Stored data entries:

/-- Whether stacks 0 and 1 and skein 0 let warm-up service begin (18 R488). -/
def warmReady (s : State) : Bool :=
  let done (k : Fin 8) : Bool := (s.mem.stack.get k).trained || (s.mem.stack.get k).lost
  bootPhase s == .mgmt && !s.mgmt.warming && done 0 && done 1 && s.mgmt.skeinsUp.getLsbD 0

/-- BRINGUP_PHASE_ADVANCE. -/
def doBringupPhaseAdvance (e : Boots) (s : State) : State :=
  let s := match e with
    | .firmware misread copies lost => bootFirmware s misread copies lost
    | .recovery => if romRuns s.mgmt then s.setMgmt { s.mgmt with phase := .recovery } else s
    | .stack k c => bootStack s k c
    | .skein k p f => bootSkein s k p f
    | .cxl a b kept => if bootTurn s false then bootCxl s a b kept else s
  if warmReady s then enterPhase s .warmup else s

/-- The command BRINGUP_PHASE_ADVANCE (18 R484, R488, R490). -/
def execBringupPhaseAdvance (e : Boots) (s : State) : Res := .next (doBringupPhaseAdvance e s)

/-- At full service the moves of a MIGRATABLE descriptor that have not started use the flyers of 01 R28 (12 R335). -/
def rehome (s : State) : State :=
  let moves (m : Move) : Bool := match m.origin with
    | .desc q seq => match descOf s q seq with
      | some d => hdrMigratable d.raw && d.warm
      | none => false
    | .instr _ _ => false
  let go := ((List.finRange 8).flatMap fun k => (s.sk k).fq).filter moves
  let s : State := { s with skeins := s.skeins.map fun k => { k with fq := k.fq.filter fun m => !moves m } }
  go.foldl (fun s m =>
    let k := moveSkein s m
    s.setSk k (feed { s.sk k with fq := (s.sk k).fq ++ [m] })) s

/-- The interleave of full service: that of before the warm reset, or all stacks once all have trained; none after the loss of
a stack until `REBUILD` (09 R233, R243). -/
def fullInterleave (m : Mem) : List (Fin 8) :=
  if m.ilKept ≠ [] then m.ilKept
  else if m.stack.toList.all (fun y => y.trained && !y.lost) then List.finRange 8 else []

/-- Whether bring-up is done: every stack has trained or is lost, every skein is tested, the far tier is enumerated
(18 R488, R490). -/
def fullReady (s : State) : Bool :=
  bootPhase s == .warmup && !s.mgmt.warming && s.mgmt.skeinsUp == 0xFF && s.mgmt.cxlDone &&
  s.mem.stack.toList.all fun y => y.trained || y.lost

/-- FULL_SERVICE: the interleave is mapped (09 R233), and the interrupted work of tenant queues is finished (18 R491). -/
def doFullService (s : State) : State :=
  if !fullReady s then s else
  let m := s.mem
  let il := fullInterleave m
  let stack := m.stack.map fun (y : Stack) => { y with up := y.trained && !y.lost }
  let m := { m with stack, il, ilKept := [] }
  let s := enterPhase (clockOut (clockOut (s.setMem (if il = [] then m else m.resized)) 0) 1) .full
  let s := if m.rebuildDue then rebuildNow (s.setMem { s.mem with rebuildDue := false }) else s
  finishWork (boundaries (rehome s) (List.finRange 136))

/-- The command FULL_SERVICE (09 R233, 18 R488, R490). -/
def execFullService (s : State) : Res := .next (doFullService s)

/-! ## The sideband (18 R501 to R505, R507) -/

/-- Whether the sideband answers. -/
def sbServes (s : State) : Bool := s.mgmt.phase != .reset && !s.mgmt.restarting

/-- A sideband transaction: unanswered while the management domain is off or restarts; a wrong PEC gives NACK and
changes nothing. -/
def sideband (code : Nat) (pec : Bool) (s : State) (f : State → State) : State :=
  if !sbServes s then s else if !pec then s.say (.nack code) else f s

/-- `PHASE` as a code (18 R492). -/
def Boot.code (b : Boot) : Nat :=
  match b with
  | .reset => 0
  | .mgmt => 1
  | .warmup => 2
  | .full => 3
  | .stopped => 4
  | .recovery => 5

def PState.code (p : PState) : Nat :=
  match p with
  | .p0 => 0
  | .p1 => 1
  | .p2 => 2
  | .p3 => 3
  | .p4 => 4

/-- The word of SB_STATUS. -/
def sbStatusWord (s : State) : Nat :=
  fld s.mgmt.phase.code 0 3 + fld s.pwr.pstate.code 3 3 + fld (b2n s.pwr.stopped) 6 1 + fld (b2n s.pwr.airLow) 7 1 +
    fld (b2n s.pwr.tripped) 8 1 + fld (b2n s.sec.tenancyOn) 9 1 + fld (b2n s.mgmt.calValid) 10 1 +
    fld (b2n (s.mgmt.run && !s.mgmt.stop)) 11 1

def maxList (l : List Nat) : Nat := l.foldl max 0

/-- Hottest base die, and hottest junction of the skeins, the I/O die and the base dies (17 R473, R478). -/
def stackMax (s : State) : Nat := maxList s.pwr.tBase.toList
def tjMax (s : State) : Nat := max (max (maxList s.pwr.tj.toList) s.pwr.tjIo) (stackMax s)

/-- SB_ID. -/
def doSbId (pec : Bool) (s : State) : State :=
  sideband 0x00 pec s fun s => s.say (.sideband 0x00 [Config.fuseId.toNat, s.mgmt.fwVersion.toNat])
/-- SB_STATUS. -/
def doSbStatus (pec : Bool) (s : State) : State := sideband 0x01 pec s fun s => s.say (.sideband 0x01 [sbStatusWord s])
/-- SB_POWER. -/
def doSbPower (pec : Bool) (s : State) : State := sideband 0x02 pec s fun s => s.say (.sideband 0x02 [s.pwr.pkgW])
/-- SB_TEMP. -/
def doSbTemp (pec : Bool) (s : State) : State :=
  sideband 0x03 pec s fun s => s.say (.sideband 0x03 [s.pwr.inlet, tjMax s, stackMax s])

**Exercise description:**
Read through the entries and copy each line in which "rehome" appears.

**Task solution:**
def rehome (s : State) : State :=
  finishWork (boundaries (rehome s) (List.finRange 136))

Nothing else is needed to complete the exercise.